Directions:
Pick every line out of the entries below that has the string "moves", and copy it.

Dataset entries:
+--

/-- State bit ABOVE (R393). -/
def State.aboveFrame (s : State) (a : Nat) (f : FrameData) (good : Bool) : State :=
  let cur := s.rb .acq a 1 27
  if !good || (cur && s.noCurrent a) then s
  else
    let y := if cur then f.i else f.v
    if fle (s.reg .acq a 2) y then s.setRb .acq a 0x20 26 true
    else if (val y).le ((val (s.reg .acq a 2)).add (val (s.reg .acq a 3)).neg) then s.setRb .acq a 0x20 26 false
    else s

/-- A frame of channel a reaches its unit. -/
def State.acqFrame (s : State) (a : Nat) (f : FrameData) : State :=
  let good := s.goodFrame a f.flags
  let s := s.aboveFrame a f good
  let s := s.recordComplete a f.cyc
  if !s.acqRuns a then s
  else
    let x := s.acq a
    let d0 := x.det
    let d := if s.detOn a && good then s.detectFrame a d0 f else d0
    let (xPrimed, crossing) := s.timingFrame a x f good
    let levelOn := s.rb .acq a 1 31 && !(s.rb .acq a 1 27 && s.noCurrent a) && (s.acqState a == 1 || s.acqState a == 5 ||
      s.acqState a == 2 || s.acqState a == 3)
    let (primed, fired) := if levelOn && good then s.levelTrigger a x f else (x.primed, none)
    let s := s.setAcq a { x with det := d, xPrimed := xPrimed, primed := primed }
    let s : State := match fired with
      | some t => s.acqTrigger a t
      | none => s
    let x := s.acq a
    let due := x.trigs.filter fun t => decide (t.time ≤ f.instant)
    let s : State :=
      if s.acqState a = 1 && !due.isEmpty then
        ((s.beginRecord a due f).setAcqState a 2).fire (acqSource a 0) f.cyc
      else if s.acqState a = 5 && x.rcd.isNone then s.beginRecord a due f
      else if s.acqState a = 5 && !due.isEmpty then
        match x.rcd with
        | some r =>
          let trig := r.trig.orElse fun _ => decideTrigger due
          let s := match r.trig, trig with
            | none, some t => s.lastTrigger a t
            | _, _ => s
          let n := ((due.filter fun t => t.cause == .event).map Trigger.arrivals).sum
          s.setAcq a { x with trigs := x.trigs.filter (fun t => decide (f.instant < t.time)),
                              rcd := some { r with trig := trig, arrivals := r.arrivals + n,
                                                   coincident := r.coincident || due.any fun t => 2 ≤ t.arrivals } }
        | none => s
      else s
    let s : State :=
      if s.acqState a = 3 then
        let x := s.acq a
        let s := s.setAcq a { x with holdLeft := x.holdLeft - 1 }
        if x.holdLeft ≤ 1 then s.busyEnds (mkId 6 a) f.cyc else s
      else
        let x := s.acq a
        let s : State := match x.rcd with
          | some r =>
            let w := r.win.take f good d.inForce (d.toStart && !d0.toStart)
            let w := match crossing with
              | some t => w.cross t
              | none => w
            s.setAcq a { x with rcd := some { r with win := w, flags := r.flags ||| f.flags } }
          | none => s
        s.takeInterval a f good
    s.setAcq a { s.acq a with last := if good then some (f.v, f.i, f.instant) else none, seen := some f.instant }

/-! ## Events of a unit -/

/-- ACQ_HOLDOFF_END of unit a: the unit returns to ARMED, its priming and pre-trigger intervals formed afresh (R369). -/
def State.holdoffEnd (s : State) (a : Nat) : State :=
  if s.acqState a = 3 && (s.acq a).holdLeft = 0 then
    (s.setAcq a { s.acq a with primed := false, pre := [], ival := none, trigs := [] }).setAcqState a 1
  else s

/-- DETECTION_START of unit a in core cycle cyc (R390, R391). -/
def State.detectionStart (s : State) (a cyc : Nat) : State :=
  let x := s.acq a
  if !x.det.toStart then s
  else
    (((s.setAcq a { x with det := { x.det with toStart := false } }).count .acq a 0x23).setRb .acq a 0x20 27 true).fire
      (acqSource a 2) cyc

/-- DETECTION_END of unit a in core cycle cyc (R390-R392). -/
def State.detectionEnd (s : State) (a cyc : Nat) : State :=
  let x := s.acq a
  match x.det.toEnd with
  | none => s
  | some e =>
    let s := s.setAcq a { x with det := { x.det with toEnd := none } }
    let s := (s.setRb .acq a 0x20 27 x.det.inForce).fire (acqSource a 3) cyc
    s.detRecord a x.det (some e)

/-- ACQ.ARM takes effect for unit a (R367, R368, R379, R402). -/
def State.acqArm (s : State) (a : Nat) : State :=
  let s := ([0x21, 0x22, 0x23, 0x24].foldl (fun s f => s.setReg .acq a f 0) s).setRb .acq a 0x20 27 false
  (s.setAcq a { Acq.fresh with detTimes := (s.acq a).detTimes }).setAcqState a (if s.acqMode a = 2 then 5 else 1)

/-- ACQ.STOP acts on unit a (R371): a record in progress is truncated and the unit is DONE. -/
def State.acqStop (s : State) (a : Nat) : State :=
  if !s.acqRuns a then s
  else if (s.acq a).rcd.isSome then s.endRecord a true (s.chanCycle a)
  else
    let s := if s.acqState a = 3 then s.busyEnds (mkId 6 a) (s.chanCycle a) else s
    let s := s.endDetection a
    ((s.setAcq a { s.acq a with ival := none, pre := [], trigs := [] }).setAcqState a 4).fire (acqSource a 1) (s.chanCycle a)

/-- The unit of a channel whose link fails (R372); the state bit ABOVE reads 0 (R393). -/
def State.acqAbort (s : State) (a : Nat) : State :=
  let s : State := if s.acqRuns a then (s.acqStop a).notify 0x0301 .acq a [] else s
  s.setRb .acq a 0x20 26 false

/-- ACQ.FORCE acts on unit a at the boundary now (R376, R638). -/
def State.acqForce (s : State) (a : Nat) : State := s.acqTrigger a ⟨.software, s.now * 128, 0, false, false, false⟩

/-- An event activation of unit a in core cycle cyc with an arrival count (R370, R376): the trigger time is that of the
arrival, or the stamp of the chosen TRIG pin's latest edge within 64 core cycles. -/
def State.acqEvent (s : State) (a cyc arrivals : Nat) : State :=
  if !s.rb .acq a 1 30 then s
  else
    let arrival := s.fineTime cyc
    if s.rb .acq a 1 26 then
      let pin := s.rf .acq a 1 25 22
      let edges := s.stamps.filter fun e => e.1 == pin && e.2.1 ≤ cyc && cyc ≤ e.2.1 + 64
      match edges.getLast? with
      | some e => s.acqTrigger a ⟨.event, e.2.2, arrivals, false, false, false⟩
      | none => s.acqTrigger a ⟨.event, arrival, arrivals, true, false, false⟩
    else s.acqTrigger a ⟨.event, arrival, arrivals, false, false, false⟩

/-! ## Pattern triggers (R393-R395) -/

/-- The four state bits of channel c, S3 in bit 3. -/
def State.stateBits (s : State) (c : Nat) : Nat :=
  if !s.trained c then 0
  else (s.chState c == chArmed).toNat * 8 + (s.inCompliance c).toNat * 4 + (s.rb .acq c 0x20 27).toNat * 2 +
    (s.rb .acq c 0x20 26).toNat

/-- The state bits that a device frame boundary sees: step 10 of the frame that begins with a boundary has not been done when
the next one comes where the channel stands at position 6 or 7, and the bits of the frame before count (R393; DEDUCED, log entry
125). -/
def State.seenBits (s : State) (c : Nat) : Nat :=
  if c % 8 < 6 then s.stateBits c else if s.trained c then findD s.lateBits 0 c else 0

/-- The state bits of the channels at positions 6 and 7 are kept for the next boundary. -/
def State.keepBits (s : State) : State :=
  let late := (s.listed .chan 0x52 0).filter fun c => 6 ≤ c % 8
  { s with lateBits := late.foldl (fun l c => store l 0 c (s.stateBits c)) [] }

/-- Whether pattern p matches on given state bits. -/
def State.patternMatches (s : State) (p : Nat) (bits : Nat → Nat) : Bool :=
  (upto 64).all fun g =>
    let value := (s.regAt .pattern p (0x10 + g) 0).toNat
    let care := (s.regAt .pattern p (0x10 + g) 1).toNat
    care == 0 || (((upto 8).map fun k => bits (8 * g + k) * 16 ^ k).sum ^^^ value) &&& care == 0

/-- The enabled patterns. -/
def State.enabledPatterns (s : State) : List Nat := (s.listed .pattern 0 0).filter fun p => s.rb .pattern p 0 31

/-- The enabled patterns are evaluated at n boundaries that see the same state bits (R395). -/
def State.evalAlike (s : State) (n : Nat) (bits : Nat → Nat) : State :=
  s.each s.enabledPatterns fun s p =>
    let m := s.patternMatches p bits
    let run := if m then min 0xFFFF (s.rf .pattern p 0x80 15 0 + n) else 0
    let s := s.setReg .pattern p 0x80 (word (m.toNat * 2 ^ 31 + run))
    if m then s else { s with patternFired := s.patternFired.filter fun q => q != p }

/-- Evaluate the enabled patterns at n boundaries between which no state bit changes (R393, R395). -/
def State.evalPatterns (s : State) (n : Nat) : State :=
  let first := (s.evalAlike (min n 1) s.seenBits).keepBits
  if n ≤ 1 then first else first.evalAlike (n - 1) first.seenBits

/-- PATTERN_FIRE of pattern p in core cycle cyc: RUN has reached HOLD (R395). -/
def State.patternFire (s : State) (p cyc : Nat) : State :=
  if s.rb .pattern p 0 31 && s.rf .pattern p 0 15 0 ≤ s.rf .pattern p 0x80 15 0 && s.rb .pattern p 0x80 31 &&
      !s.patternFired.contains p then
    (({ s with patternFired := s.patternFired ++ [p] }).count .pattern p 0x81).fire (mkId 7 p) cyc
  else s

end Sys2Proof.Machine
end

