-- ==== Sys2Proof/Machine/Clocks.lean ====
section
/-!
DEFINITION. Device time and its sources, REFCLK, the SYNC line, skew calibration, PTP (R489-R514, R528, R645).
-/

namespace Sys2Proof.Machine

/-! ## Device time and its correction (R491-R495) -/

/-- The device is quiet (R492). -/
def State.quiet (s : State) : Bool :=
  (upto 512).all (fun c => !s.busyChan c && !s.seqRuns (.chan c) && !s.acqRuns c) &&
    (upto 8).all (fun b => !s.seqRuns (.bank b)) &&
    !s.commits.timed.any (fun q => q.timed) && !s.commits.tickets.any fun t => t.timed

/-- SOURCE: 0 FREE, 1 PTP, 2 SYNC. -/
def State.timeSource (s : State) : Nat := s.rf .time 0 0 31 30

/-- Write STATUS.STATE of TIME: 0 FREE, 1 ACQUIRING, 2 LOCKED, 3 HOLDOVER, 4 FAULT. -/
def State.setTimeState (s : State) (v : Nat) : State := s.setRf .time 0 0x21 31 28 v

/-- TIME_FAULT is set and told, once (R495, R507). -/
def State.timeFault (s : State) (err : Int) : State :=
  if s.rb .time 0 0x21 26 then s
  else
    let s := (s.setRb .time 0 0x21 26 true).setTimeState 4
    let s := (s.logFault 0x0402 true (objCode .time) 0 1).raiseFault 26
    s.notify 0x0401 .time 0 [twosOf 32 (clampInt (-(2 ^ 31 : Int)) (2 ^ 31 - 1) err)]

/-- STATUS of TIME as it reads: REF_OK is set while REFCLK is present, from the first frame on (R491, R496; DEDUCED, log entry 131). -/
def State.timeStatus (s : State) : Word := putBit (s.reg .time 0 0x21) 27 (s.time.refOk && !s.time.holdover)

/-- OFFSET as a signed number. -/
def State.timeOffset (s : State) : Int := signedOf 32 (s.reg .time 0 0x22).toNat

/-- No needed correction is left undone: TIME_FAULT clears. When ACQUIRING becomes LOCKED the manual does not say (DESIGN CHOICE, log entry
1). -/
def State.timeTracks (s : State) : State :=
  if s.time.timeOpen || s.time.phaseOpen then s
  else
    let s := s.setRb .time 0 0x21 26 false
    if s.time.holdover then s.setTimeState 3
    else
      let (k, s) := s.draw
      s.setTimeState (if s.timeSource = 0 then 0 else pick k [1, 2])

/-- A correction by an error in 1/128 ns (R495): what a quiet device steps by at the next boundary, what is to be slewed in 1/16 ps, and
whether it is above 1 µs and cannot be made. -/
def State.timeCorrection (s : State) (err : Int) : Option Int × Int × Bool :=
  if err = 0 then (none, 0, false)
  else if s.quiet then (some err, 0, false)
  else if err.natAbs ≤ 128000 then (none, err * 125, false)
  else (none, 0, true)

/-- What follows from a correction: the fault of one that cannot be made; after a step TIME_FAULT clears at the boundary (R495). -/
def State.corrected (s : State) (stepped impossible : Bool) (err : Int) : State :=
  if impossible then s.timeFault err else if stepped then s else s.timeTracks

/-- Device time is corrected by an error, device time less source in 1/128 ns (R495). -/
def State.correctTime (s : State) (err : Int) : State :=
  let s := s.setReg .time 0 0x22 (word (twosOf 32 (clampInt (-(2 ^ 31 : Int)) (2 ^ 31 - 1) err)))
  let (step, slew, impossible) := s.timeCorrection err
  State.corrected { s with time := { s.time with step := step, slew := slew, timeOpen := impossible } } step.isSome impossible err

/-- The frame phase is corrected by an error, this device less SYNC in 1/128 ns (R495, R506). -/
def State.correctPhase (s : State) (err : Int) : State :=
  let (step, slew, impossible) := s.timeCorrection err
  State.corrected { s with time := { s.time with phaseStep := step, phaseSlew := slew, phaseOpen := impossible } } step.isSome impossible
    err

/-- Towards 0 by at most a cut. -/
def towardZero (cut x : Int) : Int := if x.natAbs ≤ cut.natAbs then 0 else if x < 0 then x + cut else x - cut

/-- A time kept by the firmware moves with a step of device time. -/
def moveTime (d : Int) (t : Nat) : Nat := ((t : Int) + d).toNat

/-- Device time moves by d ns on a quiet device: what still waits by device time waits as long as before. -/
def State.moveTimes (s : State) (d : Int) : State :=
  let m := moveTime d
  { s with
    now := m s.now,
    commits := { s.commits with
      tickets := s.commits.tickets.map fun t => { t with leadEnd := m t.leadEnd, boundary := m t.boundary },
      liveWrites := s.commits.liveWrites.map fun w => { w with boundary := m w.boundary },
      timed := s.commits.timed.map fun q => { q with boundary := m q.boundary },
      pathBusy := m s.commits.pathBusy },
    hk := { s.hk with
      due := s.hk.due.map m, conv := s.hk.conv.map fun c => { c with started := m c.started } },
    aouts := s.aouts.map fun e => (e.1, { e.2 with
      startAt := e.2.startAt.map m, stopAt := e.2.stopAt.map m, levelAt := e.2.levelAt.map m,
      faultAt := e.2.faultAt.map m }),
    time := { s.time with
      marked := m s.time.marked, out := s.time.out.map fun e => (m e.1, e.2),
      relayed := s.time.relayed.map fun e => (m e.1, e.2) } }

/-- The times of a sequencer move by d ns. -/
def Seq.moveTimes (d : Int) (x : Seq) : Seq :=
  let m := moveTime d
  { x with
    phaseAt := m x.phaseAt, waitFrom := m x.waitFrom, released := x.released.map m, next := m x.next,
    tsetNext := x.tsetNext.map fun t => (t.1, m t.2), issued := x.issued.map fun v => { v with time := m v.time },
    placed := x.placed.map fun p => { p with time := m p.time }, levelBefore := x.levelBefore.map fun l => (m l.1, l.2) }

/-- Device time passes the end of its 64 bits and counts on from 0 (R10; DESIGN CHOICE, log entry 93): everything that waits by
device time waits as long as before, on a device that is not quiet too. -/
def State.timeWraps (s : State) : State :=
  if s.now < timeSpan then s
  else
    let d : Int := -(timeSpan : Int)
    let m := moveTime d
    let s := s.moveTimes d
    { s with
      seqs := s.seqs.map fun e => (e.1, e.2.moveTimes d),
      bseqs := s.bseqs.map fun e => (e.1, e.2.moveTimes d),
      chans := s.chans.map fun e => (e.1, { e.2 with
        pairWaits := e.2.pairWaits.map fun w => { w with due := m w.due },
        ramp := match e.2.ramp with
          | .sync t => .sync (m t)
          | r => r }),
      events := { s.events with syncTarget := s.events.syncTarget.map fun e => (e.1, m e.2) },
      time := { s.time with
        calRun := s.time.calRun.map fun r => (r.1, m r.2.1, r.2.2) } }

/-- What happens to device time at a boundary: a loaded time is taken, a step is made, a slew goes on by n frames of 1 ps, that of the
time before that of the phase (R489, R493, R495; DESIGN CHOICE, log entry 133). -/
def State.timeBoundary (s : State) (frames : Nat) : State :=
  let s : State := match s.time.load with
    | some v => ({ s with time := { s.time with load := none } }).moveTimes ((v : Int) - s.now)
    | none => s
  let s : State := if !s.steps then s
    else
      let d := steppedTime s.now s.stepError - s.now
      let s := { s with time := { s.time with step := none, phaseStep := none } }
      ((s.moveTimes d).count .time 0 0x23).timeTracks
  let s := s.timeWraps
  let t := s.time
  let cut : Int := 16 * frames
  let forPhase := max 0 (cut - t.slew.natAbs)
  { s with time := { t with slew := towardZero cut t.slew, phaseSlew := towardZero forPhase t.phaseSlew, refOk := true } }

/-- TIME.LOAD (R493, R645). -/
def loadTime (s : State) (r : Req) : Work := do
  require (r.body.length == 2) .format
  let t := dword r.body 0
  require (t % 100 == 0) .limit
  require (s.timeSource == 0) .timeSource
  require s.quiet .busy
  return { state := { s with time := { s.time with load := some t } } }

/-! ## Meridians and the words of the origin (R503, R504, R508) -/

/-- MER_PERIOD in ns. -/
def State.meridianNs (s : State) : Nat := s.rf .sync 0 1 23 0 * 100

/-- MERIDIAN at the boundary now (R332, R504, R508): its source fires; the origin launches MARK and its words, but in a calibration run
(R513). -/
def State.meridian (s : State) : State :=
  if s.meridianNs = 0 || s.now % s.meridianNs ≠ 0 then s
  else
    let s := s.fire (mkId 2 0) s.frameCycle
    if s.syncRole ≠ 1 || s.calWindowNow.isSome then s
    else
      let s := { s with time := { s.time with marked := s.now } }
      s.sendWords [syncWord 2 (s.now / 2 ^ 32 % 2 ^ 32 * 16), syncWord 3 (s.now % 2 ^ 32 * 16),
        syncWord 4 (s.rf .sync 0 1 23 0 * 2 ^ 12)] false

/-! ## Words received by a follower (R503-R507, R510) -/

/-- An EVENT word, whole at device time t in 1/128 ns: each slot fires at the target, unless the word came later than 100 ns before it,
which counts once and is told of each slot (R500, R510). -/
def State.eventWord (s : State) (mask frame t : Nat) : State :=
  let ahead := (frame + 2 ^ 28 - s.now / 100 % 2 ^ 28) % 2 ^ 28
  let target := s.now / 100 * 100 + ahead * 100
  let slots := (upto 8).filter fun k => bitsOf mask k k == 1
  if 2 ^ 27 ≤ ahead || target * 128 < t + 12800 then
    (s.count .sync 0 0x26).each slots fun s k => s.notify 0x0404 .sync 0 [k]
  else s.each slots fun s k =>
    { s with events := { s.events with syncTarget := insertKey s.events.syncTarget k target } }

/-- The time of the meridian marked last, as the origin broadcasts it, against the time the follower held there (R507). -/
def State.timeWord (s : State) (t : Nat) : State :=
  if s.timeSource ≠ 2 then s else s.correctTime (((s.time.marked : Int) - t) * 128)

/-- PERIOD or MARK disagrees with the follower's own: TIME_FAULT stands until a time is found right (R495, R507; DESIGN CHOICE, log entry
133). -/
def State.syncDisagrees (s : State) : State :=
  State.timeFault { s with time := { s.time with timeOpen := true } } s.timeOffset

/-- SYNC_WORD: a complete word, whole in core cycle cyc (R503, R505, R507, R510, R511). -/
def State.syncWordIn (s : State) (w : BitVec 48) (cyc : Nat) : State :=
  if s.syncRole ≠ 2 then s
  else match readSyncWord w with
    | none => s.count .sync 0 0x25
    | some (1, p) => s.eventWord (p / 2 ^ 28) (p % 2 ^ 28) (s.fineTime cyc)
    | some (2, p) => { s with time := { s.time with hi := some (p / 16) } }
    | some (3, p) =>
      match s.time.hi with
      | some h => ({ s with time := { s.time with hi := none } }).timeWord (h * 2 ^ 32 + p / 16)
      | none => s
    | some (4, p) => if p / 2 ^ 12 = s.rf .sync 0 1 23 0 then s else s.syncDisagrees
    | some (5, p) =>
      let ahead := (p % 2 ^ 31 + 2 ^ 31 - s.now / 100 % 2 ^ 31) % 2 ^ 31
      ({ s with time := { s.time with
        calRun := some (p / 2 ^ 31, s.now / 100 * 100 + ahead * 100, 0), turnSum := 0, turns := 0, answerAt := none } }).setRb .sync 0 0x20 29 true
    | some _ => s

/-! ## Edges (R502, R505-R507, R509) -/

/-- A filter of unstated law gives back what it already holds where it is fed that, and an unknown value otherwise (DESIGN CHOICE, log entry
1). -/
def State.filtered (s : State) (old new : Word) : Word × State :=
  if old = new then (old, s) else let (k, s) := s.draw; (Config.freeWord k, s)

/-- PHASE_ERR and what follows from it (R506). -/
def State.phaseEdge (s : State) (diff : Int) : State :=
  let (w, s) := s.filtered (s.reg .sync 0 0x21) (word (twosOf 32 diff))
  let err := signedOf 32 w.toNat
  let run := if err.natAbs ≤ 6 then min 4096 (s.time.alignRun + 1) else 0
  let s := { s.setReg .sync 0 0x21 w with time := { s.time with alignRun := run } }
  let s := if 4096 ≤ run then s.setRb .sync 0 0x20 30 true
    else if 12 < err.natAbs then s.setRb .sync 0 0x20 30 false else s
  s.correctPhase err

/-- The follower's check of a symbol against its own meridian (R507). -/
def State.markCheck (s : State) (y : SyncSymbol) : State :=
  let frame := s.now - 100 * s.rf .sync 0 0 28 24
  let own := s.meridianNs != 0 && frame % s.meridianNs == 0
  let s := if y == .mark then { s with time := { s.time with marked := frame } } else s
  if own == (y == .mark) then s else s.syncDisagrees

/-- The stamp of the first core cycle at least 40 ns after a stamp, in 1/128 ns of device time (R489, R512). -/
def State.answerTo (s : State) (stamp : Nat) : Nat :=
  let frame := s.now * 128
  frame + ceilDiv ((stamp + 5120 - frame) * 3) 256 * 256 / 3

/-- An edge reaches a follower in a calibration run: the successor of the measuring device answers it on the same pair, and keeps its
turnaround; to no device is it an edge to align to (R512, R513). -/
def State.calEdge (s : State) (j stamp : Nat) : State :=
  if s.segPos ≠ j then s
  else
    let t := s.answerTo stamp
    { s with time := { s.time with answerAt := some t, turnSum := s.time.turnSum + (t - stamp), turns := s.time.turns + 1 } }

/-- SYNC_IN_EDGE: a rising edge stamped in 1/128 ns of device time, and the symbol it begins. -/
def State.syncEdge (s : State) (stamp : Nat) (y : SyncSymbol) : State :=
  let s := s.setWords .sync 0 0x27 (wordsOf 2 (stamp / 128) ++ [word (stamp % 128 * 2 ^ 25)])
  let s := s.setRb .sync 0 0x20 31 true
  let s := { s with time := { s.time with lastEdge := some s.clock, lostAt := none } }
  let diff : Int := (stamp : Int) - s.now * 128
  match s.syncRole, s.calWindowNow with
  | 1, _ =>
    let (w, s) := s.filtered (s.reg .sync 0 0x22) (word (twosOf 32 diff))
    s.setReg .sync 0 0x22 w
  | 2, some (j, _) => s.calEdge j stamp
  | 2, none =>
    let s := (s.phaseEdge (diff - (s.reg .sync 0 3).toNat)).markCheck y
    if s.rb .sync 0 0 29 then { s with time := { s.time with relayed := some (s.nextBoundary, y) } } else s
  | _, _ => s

+--

Exercise output:
/-- A time kept by the firmware moves with a step of device time. -/
/-- Device time moves by d ns on a quiet device: what still waits by device time waits as long as before. -/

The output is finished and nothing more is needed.